=== Begin Enclosure ===

-- ==== Sys2Proof/Tests/Slice0.lean ====
section
/-!
SUPPORT. Tests/Slice0.lean: the smoke test of WellFormed, the manual's worked figures, and for each statement of
Certificates/Slice0/Obligations.lean that has hypotheses a witness: concrete states and operands that meet them, at the
boundary values of its clauses. Expected values are the manual's own figures; the section is named at each.
-/

namespace Sys2Proof.Tests

open Sys2Proof Sys2Proof.Machine

/-! ### Well-formed commands -/

theorem test_wellFormed_refuses_empty_frame : (Instr.frameReceived .n [] false).wellFormed = false := by decide

theorem test_wellFormed_refuses_early_clock_loss :
    (Instr.clockLoss 124 { cap := #v[false, false, false, false], rxN := false, rxD := false }).wellFormed = false := by
  decide

theorem test_wellFormed_accepts_others :
    (Instr.clockLoss 125 { cap := #v[false, false, false, false], rxN := false, rxD := false }).wellFormed = true ∧
      (Instr.frameReceived .d [0] true).wellFormed = true ∧ Instr.coldReset.wellFormed = true := by
  decide

theorem test_no_word_spells_a_command : decodeTableWord 16 0 = none ∧ State.reset.withFetchWord 16 7 = State.reset :=
  ⟨rfl, rfl⟩

/-! ### Worked figures of the manual -/

/-- 3.8: the received checksum 0x3A5C becomes 0x2C56 when two words grow by 0x0006 and 0x0E00. -/
theorem test_udp_checksum_worked :
    updateChecksum 0x3A5C [0, 0, 0xC8, 0x00] [0, 6, 0xD6, 0x00] = 0x2C56 := by decide +kernel

/-- 6.1, worked figures: increments. -/
theorem test_increments_worked :
    trimFraction (-290) = 9964 ∧ trimFraction (-1822) = 62603 ∧ trimFraction 50000 = 1717987 ∧
      incrementOf (-100000) = 7 * 2 ^ 32 + 4291531322 ∧ incrementOf 0 = 8 * 2 ^ 32 := by decide

/-- 6.4, worked servo samples: samples 1 and 2, and P for θ = −37. -/
theorem test_servo_worked :
    integralAfter ServoCfg.reset 0 2500 = 4915000 ∧ adjustAfter ServoCfg.reset 0 2500 = -1822 ∧
      integralAfter ServoCfg.reset 4915000 2272 = 9381752 ∧ adjustAfter ServoCfg.reset 4915000 2272 = -1731 ∧
      proportional ServoCfg.reset (-37) = -25 := by decide

/-- 7.13, 29.97 Hz frames. -/
def frames : CadRec :=
  { mode := .continuous, num := 30000, den := 1001, phase := 0, shape := .pulse, width := 1000000, policy := .always }

/-- 7.13, 48 kHz word clock. -/
def wordClock : CadRec := { frames with num := 48000, den := 1, shape := .square, width := 8 }

theorem test_edges_worked :
    frames.edgeTime 2997 = 99999900000 ∧ frames.edgeTime 2998 = 100033266666 ∧
      frames.edgeTime 2999 = 100066633333 ∧ frames.firstAt (100000000000 + 1) = 2998 ∧
      wordClock.firstAt (100000000000 + 1) = 4800001 ∧ wordClock.firstAt 100000000000 = 4800000 ∧
      wordClock.endTime 4800001 = 100000031250 ∧ wordClock.edgeTime 4800002 = 100000041666 := by decide

/-- 10.11: nearest edges, a tie and a stamp before edge 0 among them. -/
theorem test_nearest_worked :
    frames.nearestEdge 100033266700 = 100033266666 ∧ frames.nearestEdge 100066633320 = 100066633333 ∧
      { frames with num := 25, den := 1 }.nearestEdge 20000000 = 0 ∧
      { frames with num := 25, den := 1, phase := 40000123 }.nearestEdge 5 = 40000123 := by decide

/-- 4.9: the ranking of four records, and the worst of them. -/
def heard (sender : Ident) (port : BitVec 16) (cls pref2 : BitVec 8) (src : Ident) (hops : BitVec 16) : SourceRec :=
  { sender := sender, portNo := port, tsIdent := src, pref1 := 128, cls := cls, accuracy := 33, variance := 20061,
    pref2 := pref2, hops := hops, civil := 0, civilValid := false, interval := 0, lastSeq := 0, count := 2,
    lastHeard := 0,
    st := .eligible, selected := false }

theorem test_ranking_worked :
    bestOf [heard 2 1 6 129 2 0, heard 1 1 6 128 1 0, heard 3 3 6 128 1 1, heard 3 4 7 128 2 1] =
        some (heard 1 1 6 128 1 0) ∧
      worstOf [heard 2 1 6 129 2 0, heard 1 1 6 128 1 0, heard 3 3 6 128 1 1, heard 3 4 7 128 2 1] =
        some (heard 3 4 7 128 2 1) ∧
      (heard 3 3 6 128 1 1).better (heard 2 1 6 129 2 0) = true := by decide

/-- 5.7 and 5.8: Mark differences, delay samples and offsets. -/
theorem test_exchange_worked :
    markDifference (5300 * 256) 0 (800 * 256) 0 = 1152000 ∧
      probeDifference (200000100 * 256) (200000000 * 256) (600 * 256) 0 = -500 * 256 ∧
      delaySample 1152000 (-500 * 256) = 2000 * 256 ∧ delaySample 511359 (-511362) = -2 ∧
      joinWindow (-2) [512000, 512001, 511998] = [512000, 512001, 511998] ∧
      delaySample 511359 (-510360) = 499 := by decide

=== End Enclosure ===

Your task >>
Above are the entries. Output exactly the lines beginning with the line that has "frames.nearestEdge 100033266700 = 100033266666" and ending with the line that has "40000123 := by decide".

Expected answer >>
    frames.nearestEdge 100033266700 = 100033266666 ∧ frames.nearestEdge 100066633320 = 100066633333 ∧
      { frames with num := 25, den := 1 }.nearestEdge 20000000 = 0 ∧
      { frames with num := 25, den := 1, phase := 40000123 }.nearestEdge 5 = 40000123 := by decide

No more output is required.